▸ Task to complete: Using the records that appear below, write out exactly the lines from the one with "r.tc + (low.entryLen q).1)" through the one with "let t := (m.setTx", keeping both end lines.

▸ Record set:
theorem test_witness_TreesVote :
    (let p := { pass0 with ready := some 7, result := .rule (2 ^ 20) }
     let s := passing entry0 p
     let t := { s with banks := { s.banks with treeA := Memory.write [] 64 [1] } }
     s.live = true ∧ s.issueCycle 2 = some s.clk.cycle ∧ s.nextIssue 2 s.clk.cycle = some p
       ∧ s.entry? p.link p.seq = some entry0 ∧ s.entered p.link entry0 = false ∧ (t.ensembleOf p entry0 (2 ^ 20)).isSome = true
       ∧ s.clk.cycle ≠ s.planeAt 2)
    ∧ (lit.groupLane 23 = some 23 ∧ lit.on F.WH_TG_SPARE_NONE = false ∧ lit.banks.spareFor = none)
    ∧ (let u := lit.put F.WH_TG_SPARE_GROUP 24
       u.groupLane 24 = none ∧ u.get F.WH_TG_SPARE_GROUP = 24 ∧ u.on F.WH_TG_SPARE_NONE = false)
    ∧ (lit.putB F.WH_TG_SPARE_NONE true).on F.WH_TG_SPARE_NONE = true
    ∧ { lit with banks := { lit.banks with spareFor := some 23 } }.banks.spareFor = some 23 := by decide +kernel

theorem test_witness_VerdictsAreIssued :
    (let p := { pass0 with flow := .done, result := .dflt, resultAt := 9 * 10 ^ 12 - 500 }
     let s := passing entry0 p
     (s.pass? ref0 = some p ∧ s.entry? p.link p.seq = some entry0 ∧ (s.passVerdict p entry0).isSome = true ∧ entry0.issued = false
       ∧ p.resultAt + 1 ≤ entry0.dealt + 1591 ∧ entry0.two = false ∧ s.preceded p.link entry0 = false
       ∧ p.resultAt + 8 ≤ s.clk.cycle ∧ (s.passVerdict p entry0).map (·.dflt) = some true
       ∧ ((passing entry0 { p with result := .rule 0 }).passVerdict { p with result := .rule 0 } entry0).map (·.dflt) = some false
       ∧ entry0.aborted = false))
    ∧ (let e := { entry0 with dealt := 9 * 10 ^ 12 - 2000 }
       let s := passing e { pass0 with lane := 3 }
       s.entry? 6 5 = some e ∧ s.resultInTime 6 e = false ∧ s.preceded 6 e = false ∧ e.dealt + 1599 ≤ s.clk.cycle
         ∧ s.behindPriv 6 e = false ∧ (passing e { pass0 with behind := some 0 }).behindPriv 6 e = true ∧ e ∈ s.reorder 6)
    ∧ (let e := { entry0 with issued := true, verdict := some {}, arrived := 9 * 10 ^ 12 - 1 }
       let s := passing e pass0
       s.reorder 6 = [e] ∧ e.verdict.isSome = true ∧ e.arrived + 1 ≤ s.clk.cycle ∧ sget 0 s.intake.relNext 6 ≤ s.clk.cycle)
    ∧ (let x : VRec := { bits := 1, stamp := 2, at_ := 9 * 10 ^ 12 - 200 }
       let s := lit.setVerdictQ 6 [x]
       s.reorder 6 = [] ∧ ((s.put (F.WH_VF_CTRL_MAXREC 6) 1).fullAt 6) = some (9 * 10 ^ 12 - 199)
         ∧ s.verdictQ 6 = [x] ∧ x.at_ + max 1 (s.get (F.WH_VF_CTRL_HOLD 6)) ≤ s.clk.cycle) := by decide +kernel

theorem test_witness_PolicersMeter :
    let e := fun m => putField (putField (putField (putField (zeros 32) 0 4 8000000) 8 3 3000) 11 1 m) 12 3 3000
    let b : Bucket := { tc := 3000 * 65536, te := 3000 * 65536 }
    polMode (e 1) = 1 ∧ polMode (e 2) = 2 ∧ b.tc ≤ ((65536 * polCbs (e 1) : Nat) : Int) ∧ b.te ≤ 65536 * polBurst2 (e 1) := by decide +kernel

theorem test_witness_FramesLeave :
    let r : Ready := ⟨7, 0, 6, 3, false, 0, 0, some 0⟩
    let f : SpFrame := { id := 0, bytes := zeros 64, stat := .good }
    let q : QEntry := { src := 7, frame := 0, mark := 0 }
    (let s := { ready with egress := { ready.egress with ready := [r] } }
     s.live = true ∧ s.nextReady = some r ∧ s.lit r.dst = false)
    ∧ (let s := ({ lit with egress := { lit.egress with ready := [r] } }.setPipe 7 [f])
       let full := s.put (F.EG_TC_LIMIT 6 3) 0
       let low := { full with inForce := full.regs }
       s.nextReady = some r ∧ s.lit r.dst = true ∧ (s.meter r).2 = some (.green, 0)
         ∧ s.classBytes r.dst r.tc + (s.entryLen q).1 ≤ 256 * s.getF (F.EG_TC_LIMIT r.dst r.tc)
         ∧ 256 * low.getF (F.EG_TC_LIMIT r.dst r.tc) < low.classBytes r.dst r.tc + (low.entryLen q).1)
    ∧ (let p := { r with police := true }
       let s := ({ lit with egress := { lit.egress with ready := [p], policers := Memory.write [] 11 [0x09] } }.setPipe 7 [f])
       s.nextReady = some p ∧ s.lit p.dst = true ∧ (s.meter p).2 = none)
    ∧ (let m := lit.put (F.WH_LINK_CTRL_MODE 6) 2
       let s := m.setTx 6 (some { entry := { src := 6, frame := 0, mark := 0, own := some (zeros 64) }, tc := 0, start := 0 })
       let t := (m.setTx 6 (some { entry := q, tc := 0, start := 0 })).setPipe 7 [f]
       s.mode 6 = 2 ∧ (s.tx 6).isSome = true ∧ 0 + s.wireTicks 6 64 ≤ s.clk.time ∧ q.own = none ∧ t.frame? q.src q.frame = some f
         ∧ 0 + t.wireTicks 6 64 ≤ t.clk.time
         ∧ (let t := { m with egress := { m.egress with aside := [(6, [zeros 64])] } }
            t.lit 6 = true ∧ t.tx 6 = none ∧ t.mode 6 = 2 ∧ sget [] (t.sendFull 6 4096).egress.aside 6 = [zeros 64])
         ∧ m.clk.cycle < { m.egress with origFrom := 9 * 10 ^ 12 }.origFrom + 2500000
         ∧ sget 0 m.egress.origSent 6 < (m.put (F.RV_ORIG_CAP 6) 1).get (F.RV_ORIG_CAP 6)
         ∧ (m.put (F.RV_ORIG_CAP 6) 0).get (F.RV_ORIG_CAP 6) ≤ sget 0 m.egress.origSent 6)
    ∧ lit.classBytes 6 7 + (withFcs (zeros 60)).length ≤ 256 * lit.getF (F.EG_TC_LIMIT 6 7)
    ∧ (let s := (lit.setClassQ 6 3 [q]).setPipe 7 [f]
       s.lit 6 = true ∧ s.tx 6 = none ∧ s.mode 6 ≠ 2
         ∧ ((List.range 8).foldl (fun t c => State.barClass t 6 c) (s.newHeads 6)).pickClass 6 = some 3
         ∧ ((List.range 8).foldl (fun t c => State.barClass t 6 c) (lit.newHeads 6)).pickClass 6 = none) := by decide +kernel

theorem test_witness_GateListsAndWindows :
    let l : GateList := ⟨[(0x80, 20000), (0x7F, 220000)], 0, 250000⟩
    let v := ready.modGates 23 fun g => { g with validating := true }
    let a := set_ v [(F.EG_GCL_CTRL_NENTRIES 23, 1)]
    let o := ready.modGates 23 fun g => { g with pending := some (l, 0), oper := some (l, 3600 * 10 ^ 9) }
    ready.takesWrite (R.EG_GCL_CTRL 23) = true ∧ v.live = true ∧ (v.gates 23).validating = true ∧ gclRefusal (v.stagedList 23) = none
      ∧ gclRefusal (a.stagedList 23) = some 1 ∧ (o.gates 23).pending = some (l, 0) ∧ nsTick 0 ≤ o.clk.time ∧ l.entries ≠ []
      ∧ (o.gates 23).oper = some (l, 3600 * 10 ^ 9) ∧ (o.reachTick (l.at_ (3600 * 10 ^ 9) o.clk.time).2.2).isSome = true
      ∧ ready.clk.strokes = false ∧ ready.intake.windowFrom + 250000 ≤ ready.clk.cycle ∧ ready.egress.origFrom + 2500000 ≤ ready.clk.cycle := by
  decide +kernel

theorem test_witness_BanksAreArmed :
    (∀ b ∈ [BankKind.feature, .rule, .ensemble], ready.live = true ∧ ready.on b.retiring = false ∧ ready.stagingBusy b = false
      ∧ (ready.putB b.retiring true).stagingBusy b = true ∧ (ready.putB b.validating true).on b.validating = true
      ∧ (ready.putB b.copying true).on b.copying = true ∧ (ready.putB b.retiring true).bankFree b = true)
    ∧ (ready.putB BankKind.feature.validating true).featureRefusal = none
    ∧ (set_ (ready.putB BankKind.feature.validating true) [(F.WH_PROF_CTRL_VALID 63, 1), (F.WH_PROF_CTRL_NFIELDS 63, 1),
        (F.WH_FKEY_4_EN 63, 1)]).featureRefusal.isSome = true
    ∧ stagingOff 0x104000 = true ∧ stagingOff 0x22FFFC = true ∧ stagingOff 0x230000 = false
    ∧ ((findRow regRows 0x104000).map fun x => wordRefused x.1.base 0) = some false := by decide +kernel

theorem test_witness_TableCommandsComplete :
    (∀ op ∈ [0x20, 0x22, 0x23, 0x24, 0x25, 0x26, 0x27, 0x28, 0x29, 0x30, 0x31, 0x40, 0x41, 0x50, 0x51, 0x52, 0x53, 0x54, 0x55, 0x60, 0x61,
        0x62, 0x63, 0x64, 0x65, 0x66, 0x70, 0x71], CanComplete (runs ready 79 (com op [])) (64 + (15 : Fin 16)) op (leastCycles run0) (com op []) run0)
    ∧ (∀ op ∈ [0x30, 0x31, 0x40, 0x51, 0x61, 0x70], CanComplete ((runs ready 79 (com op [])).hostStores [(4096, [1])]) (64 + (15 : Fin 16)) op
        (leastCycles run0) (com op []) run0)
    ∧ (let s := runs ready 79 (com 0x21 [(17, 1, 1)])
       s.live = true ∧ s.running (64 + (15 : Fin 16)) 0x21 = some (com 0x21 [(17, 1, 1)], run0)
         ∧ (s.flow.endings.any fun e => e.queue == some 79) = false ∧ (s.deleteTarget (com 0x21 [(17, 1, 1)])).2 = none
         ∧ s.canElapse (leastCycles run0) = true
         ∧ (let t := ((tblEffect 0x20 (com 0x20 [(17, 1, 1)]) s).1)
            ((t.deleteTarget (com 0x21 [(17, 1, 1)])).2.isSome) = true)) := by
  refine ⟨fun op h => can _ _ _ _ _ _ ?_, fun op h => can _ _ _ _ _ _ ?_, ?_⟩
  · revert op; decide +kernel
  · revert op; decide +kernel
  · decide +kernel

/-- A rehash whose next slot finds both its new buckets full of entries that only trade places. -/
def crowded : State :=
  let ins := com 0x20 [(17, 1, 1)]
  let t := (tblEffect 0x24 (com 0x24 [(16, 4, 1), (20, 4, 2)]) (tblEffect 0x20 ins ready).1).1
  let v := t.newSet
  let fill (t : State) (w k : Nat) := t.wrSlot v.set w (v.bucket 0 (cmdKey ins) w) k (mkSlot (v.fp 0 (cmdKey ins)) k false 0)
  (List.range 8).foldl (fun t k => fill (fill t 0 k) 1 k) (t.put F.WH_FT_CURSOR (t.oldSet.bucket 0 (cmdKey ins) 0))

theorem test_witness_FlowAndSenderEffects :
    let ins := com 0x20 [(17, 1, 1)]
    let full := { ready with flow := { ready.flow with fresh := 8388608 } }
    let re := set_ ready [(F.WH_FT_STATUS_REHASH, 1)]
    let snd := (tblEffect 0x27 (com 0x27 [(17, 1, 3)]) ready).1
    (fieldAt ins 24 8 = 0 ∧ windowed.grant [(true, 0, 8)] = none ∧ windowed.grant [(true, 0, 128)] = none
      ∧ (ready.insertKey (byteAt ins 16) (cmdKey ins) false 0).2.isSome = true ∧ (full.insertKey 0 (cmdKey ins) false 0).2 = none)
    ∧ (ready.rehashing = false ∧ fieldAt (com 0x24 [(16, 4, 1), (20, 4, 2)]) 16 4 ≠ 0 ∧ fieldAt (com 0x24 [(16, 4, 1), (20, 4, 2)]) 20 4 ≠ 0)
    ∧ re.rehashing = true ∧ (re.migrate 1).2 = true ∧ crowded.rehashing = true ∧ (crowded.migrate 1).2 = false ∧ anyMark (ready.rdMarked .cis 0 16).2 = false
    ∧ senderAt (snd.rdSenders (snd.sndSet 0 (cmdAddr (com 0x28 [])))).2 0 (cmdAddr (com 0x28 [])) = some 0
    ∧ senderAt (ready.rdSenders (ready.sndSet 0 (cmdAddr (com 0x28 [])))).2 0 (cmdAddr (com 0x28 [])) = none
    ∧ bit (byteAt (com 0x29 [(16, 1, 1)]) 16) 0 = true ∧ bit (byteAt (com 0x29 [(16, 1, 1)]) 16) 1 = false
    ∧ bit (byteAt (com 0x29 [(16, 1, 2)]) 16) 1 = true ∧ bit (byteAt (com 0x29 [(16, 1, 2)]) 16) 0 = false := by decide +kernel

/-- A policer entry of mode 1 at Cistern address 0. -/
def policer0 : State :=
  State.wrRange ready .cis 0 (putField (putField (putField (putField (zeros 32) 0 4 8000000) 8 3 3000) 11 1 1) 12 3 3000)

/-- 64 channel descriptors, none of them enabled, at Cistern address 0. -/
def capMap0 : State :=
  { ready with mems := { ready.mems with cis := { ready.mems.cis with
      data := ((List.range 64).map fun p => [(32 * p + 8, (1 : Byte)), (32 * p + 10, 1)]).flatten } } }

/-- The words they read as (the test reads the first two descriptors: the others repeat them). -/
def capWords : List (List Byte × Bool) := (List.replicate 64 [(putField (putField (zeros 16) 8 2 1) 10 2 1, false), (zeros 16, false)]).flatten

theorem test_witness_LoadsAndSettings :
    let load := com 0x30 [(24, 1, 1), (28, 4, 64)]
    (ready.stagingBusy .rule = false ∧ anyMark (ready.readSpace 1 0 64).2 = false ∧ (ready.putB BankKind.rule.retiring true).stagingBusy .rule = true
      ∧ byteAt load 24 ≠ 0 ∧ windowed.grant [(false, 0, 64)] = none
      ∧ imageStatus .rule (Memory.write [] 0 (natBytes 8 (0x52530880 + 2 ^ 32 + 16 * 2 ^ 48))) 2112 = Status.ok)
    ∧ (let ws := (policer0.readSpace 1 0 32).2
       anyMark ws = false ∧ polBad ((wordBytesOf ws).take 32) = false ∧ fieldAt (com 0x40 [(24, 1, 1)]) 30 2 = 0)
    ∧ (ready.past 0 = false ∧ stroking.past 5 = true ∧ stroking.past 6 = false)
    ∧ ((capMap0.readSpace 1 0 64).2 = capWords.take 4 ∧ anyMark capWords = false
       ∧ ((List.range 64).any fun p => capDescBad (capDesc (wordBytesOf capWords) p)) = false)
    ∧ anyMark (ready.readSpace 1 0 16).2 = false
    ∧ windowed.grant [(true, 0, 2)] = none := by decide +kernel

theorem test_witness_SequenceContexts :
    let c := com 0x52 [(16, 1, 255), (24, 4, 1), (32, 8, 4096), (40, 4, 4096)]
    let s := { ready with models := { ready.models with bank0 := { st := .active } } }
    let t := (tblEffect 0x52 c s).1
    (sget ({} : SeqCtx) s.seqs (byteAt c 16)).state = 0 ∧ fieldAt c 32 8 + fieldAt c 40 4 ≤ 0xA0000000 ∧ s.regionTaken 4096 4096 = false
      ∧ fieldAt c 20 4 + fieldAt c 24 4 ≤ 524288 ∧ s.activeBank = some 0 ∧ (sget ({} : SeqCtx) t.seqs (byteAt c 16)).state ≠ 0
      ∧ (∀ j ∈ ctxRange (com 0x55 [(16, 1, 255)]), (sget ({} : SeqCtx) t.seqs j).state ≠ 0
          ∧ (sget ({} : SeqCtx) t.seqs j).model = fieldAt (com 0x55 [(16, 1, 255)]) 20 4) ∧ (ctxRange (com 0x55 [(16, 1, 255)])).Nodup
      ∧ 255 ∈ ctxRange (com 0x55 [(16, 1, 255)]) ∧ 254 ∉ ctxRange (com 0x55 [(16, 1, 255)])
      ∧ windowed.grant [(true, 0, 64)] = none := by decide +kernel

theorem test_witness_ModelBanks :
    let at_ := fun (st : ModelState) => { ready with models := { ready.models with bank1 := { st := st } } }
    let c := com 0x60 [(16, 1, 1), (17, 1, 16), (32, 8, 384 * 2 ^ 30)]
    (byteAt c 16 ≤ 1 ∧ (ready.model 1).st = .empty ∧ byteAt c 17 + (ready.model 0).quota ≤ 16 ∧ fieldAt c 24 8 + fieldAt c 32 8 ≤ 384 * 2 ^ 30
      ∧ aqOverlap 0 (384 * 2 ^ 30) (ready.model 0).aqBase (ready.model 0).aqSize = false)
    ∧ ((at_ .primed).model 1).st = .primed ∧ (at_ .primed).pastAtStart 0 = false
    ∧ ([BankKind.feature, BankKind.ensemble].any fun x => ((at_ .primed).model 1).img.carries x && (at_ .primed).stagingTaken x) = false
    ∧ (at_ .primed).selectMap ((at_ .primed).model 1).img 0xFF = some none
    ∧ ((at_ .armed).model 1).st = .armed ∧ ((at_ .draining).model 1).st = .draining ∧ ready.past 6 = false
    ∧ ready.grant [(true, 0, 0)] = none ∧ windowed.grant [(true, 0, 1280)] = none ∧ ((at_ .loading).model 1).st = .loading
    ∧ byteAt (com 0x61 [(25, 1, 1)]) 25 = 1 ∧ fieldAt (com 0x66 [(24, 8, 6)]) 24 8 ≠ 0 := by decide +kernel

▸ Output for this task:
         ∧ 256 * low.getF (F.EG_TC_LIMIT r.dst r.tc) < low.classBytes r.dst r.tc + (low.entryLen q).1)
    ∧ (let p := { r with police := true }
       let s := ({ lit with egress := { lit.egress with ready := [p], policers := Memory.write [] 11 [0x09] } }.setPipe 7 [f])
       s.nextReady = some p ∧ s.lit p.dst = true ∧ (s.meter p).2 = none)
    ∧ (let m := lit.put (F.WH_LINK_CTRL_MODE 6) 2
       let s := m.setTx 6 (some { entry := { src := 6, frame := 0, mark := 0, own := some (zeros 64) }, tc := 0, start := 0 })
       let t := (m.setTx 6 (some { entry := q, tc := 0, start := 0 })).setPipe 7 [f]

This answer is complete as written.